Stored data
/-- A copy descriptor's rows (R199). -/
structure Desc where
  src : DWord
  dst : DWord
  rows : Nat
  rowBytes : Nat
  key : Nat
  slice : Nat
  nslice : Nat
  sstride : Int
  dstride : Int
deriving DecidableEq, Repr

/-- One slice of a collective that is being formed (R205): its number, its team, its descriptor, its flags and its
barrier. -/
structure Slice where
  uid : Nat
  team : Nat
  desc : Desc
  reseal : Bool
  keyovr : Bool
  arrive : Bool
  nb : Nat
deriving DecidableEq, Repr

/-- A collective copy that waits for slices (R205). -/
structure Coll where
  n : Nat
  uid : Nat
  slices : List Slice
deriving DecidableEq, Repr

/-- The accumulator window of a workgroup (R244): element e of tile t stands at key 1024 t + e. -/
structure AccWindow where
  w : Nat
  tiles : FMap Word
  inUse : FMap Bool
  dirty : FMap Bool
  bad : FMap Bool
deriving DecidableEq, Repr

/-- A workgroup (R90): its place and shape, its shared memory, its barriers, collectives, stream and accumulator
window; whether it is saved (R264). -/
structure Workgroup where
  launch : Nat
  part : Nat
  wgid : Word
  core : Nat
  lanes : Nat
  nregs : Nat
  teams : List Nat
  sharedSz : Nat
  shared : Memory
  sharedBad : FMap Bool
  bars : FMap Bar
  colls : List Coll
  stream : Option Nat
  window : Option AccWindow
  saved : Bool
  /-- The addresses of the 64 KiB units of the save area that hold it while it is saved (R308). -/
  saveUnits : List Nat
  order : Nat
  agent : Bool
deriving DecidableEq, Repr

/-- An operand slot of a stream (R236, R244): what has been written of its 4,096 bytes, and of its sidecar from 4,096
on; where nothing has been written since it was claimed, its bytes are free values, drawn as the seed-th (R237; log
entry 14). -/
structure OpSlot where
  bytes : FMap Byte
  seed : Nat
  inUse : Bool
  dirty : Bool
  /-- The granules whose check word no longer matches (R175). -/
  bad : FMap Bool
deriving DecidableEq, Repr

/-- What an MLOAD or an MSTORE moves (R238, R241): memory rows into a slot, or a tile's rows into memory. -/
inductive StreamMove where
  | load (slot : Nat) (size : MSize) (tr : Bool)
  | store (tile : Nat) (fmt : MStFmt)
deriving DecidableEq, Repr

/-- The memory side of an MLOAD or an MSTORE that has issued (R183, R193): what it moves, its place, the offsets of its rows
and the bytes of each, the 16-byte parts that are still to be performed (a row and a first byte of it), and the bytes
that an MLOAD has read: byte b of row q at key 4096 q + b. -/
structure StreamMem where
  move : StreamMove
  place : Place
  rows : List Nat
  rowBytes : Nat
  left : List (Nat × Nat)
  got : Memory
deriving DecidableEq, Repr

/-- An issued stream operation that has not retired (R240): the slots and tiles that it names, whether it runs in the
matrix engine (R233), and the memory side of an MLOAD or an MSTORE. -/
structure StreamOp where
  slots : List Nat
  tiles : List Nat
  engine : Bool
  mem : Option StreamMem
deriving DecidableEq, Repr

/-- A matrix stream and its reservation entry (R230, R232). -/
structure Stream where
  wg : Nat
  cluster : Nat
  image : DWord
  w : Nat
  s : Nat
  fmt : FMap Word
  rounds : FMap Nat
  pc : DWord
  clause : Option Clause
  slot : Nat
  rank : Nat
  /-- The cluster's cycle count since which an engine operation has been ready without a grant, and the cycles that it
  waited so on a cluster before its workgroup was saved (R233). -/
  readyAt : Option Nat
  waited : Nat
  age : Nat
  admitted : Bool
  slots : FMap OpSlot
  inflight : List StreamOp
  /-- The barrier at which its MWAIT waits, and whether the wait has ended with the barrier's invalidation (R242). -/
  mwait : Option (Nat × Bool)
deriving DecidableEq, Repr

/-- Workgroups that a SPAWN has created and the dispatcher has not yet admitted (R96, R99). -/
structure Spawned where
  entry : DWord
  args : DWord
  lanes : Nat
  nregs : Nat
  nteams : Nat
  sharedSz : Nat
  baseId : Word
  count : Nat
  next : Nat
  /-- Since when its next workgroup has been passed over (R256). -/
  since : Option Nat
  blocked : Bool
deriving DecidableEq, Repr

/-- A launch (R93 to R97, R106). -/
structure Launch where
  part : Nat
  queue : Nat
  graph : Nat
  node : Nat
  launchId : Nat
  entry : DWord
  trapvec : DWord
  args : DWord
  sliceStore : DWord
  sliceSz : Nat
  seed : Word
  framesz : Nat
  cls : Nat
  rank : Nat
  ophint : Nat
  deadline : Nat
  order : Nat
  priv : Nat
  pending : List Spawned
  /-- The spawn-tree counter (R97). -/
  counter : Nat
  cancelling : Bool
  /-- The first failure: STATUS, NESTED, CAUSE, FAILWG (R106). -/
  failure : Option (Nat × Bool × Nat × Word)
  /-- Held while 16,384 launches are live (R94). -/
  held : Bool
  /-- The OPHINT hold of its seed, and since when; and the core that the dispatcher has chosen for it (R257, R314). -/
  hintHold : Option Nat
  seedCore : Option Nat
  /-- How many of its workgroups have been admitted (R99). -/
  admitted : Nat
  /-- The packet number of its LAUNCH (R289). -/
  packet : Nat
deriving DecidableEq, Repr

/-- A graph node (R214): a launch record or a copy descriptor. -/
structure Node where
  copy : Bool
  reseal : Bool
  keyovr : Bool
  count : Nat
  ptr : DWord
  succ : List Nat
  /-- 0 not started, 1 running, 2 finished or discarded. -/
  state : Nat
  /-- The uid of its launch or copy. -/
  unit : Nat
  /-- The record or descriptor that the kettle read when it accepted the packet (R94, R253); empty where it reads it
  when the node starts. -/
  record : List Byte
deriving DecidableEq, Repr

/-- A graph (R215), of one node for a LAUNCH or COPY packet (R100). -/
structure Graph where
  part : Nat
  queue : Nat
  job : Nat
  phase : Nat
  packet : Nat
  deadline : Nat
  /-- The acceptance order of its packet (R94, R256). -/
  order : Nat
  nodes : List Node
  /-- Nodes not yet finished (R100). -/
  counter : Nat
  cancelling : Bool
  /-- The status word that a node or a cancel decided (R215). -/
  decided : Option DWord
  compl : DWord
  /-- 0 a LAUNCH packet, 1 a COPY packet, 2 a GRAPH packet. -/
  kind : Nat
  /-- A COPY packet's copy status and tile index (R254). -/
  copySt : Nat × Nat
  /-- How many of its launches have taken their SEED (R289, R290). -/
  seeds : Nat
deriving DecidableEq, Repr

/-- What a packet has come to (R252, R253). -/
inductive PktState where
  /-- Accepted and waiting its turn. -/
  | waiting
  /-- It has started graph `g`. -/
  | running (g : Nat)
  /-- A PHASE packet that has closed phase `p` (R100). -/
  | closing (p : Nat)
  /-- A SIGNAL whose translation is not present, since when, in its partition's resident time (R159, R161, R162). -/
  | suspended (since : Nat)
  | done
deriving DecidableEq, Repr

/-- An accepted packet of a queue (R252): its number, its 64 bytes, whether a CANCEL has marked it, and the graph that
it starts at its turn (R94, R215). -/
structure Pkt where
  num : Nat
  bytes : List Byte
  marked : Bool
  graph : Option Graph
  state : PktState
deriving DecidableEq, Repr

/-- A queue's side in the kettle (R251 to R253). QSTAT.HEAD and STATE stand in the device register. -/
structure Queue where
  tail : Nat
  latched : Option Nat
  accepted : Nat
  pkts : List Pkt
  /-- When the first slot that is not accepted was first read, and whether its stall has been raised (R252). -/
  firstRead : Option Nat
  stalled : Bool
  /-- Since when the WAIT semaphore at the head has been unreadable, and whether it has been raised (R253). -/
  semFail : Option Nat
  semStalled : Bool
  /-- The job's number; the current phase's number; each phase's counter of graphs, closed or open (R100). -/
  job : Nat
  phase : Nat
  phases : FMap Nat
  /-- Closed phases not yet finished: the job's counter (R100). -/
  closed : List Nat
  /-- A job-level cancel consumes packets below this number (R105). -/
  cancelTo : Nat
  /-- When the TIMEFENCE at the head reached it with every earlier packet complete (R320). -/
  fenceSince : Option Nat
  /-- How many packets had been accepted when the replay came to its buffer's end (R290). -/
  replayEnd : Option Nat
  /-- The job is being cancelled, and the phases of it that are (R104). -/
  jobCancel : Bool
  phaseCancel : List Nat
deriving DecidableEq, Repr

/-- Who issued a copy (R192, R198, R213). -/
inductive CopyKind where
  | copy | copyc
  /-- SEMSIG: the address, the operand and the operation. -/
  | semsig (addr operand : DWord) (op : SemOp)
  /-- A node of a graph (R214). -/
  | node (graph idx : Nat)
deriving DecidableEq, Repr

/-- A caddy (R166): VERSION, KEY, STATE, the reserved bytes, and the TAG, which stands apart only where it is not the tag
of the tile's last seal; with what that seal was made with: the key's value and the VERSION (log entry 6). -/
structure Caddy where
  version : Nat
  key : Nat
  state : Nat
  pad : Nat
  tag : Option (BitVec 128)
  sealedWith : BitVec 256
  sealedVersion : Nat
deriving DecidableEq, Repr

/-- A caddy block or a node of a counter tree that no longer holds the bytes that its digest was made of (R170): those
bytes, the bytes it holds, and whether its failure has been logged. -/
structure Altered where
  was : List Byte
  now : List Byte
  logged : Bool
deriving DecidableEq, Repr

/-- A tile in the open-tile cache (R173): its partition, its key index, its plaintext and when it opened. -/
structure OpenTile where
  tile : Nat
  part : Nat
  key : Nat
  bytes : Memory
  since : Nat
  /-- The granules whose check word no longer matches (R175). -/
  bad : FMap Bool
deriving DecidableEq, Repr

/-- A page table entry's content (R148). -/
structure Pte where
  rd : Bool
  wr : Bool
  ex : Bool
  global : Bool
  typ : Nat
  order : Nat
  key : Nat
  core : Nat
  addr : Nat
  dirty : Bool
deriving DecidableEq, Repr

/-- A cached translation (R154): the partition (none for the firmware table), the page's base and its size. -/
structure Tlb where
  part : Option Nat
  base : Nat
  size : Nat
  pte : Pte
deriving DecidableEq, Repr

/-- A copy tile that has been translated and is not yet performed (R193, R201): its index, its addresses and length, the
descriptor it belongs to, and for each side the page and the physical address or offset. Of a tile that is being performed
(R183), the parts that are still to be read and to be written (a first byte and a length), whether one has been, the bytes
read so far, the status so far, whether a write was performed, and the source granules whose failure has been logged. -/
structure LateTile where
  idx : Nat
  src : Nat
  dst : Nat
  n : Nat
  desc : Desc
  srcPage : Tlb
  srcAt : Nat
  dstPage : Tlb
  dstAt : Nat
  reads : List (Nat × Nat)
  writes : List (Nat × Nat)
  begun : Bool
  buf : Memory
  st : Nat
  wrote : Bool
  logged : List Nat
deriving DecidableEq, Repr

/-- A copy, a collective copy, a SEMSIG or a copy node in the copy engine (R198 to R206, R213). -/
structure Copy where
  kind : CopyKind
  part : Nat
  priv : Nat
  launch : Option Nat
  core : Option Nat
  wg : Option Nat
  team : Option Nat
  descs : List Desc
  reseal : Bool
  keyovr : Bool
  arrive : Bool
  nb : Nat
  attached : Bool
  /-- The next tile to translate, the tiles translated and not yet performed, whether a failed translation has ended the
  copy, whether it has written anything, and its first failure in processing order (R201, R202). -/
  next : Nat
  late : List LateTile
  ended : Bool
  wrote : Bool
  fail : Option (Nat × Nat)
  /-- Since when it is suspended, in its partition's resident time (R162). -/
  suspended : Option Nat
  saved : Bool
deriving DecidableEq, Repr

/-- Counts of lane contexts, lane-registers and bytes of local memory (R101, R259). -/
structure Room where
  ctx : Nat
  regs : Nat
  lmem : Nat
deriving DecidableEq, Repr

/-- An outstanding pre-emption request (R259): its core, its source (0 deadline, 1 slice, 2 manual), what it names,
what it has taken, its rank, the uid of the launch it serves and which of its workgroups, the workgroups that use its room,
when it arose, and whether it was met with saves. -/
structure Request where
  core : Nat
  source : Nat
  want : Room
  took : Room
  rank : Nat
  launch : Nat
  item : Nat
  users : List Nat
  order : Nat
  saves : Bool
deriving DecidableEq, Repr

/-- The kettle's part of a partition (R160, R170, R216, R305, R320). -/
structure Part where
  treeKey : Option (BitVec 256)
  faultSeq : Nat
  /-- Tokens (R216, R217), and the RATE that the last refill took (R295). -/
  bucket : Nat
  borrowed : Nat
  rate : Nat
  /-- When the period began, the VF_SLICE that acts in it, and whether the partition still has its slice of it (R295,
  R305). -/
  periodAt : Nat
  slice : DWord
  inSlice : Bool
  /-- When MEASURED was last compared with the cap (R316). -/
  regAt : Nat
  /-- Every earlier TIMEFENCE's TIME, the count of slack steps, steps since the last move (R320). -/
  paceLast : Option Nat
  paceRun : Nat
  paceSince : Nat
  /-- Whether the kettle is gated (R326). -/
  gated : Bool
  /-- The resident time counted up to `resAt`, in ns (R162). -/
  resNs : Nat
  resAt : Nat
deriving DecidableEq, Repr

* [WORK TO COMPLETE]: Could you set down, word for word, only the lines above from the line with "stream : Option Nat" to the line with "sidecar from 4,096", including both?

* [TASK RESULT]:
  stream : Option Nat
  window : Option AccWindow
  saved : Bool
  /-- The addresses of the 64 KiB units of the save area that hold it while it is saved (R308). -/
  saveUnits : List Nat
  order : Nat
  agent : Bool
deriving DecidableEq, Repr

/-- An operand slot of a stream (R236, R244): what has been written of its 4,096 bytes, and of its sidecar from 4,096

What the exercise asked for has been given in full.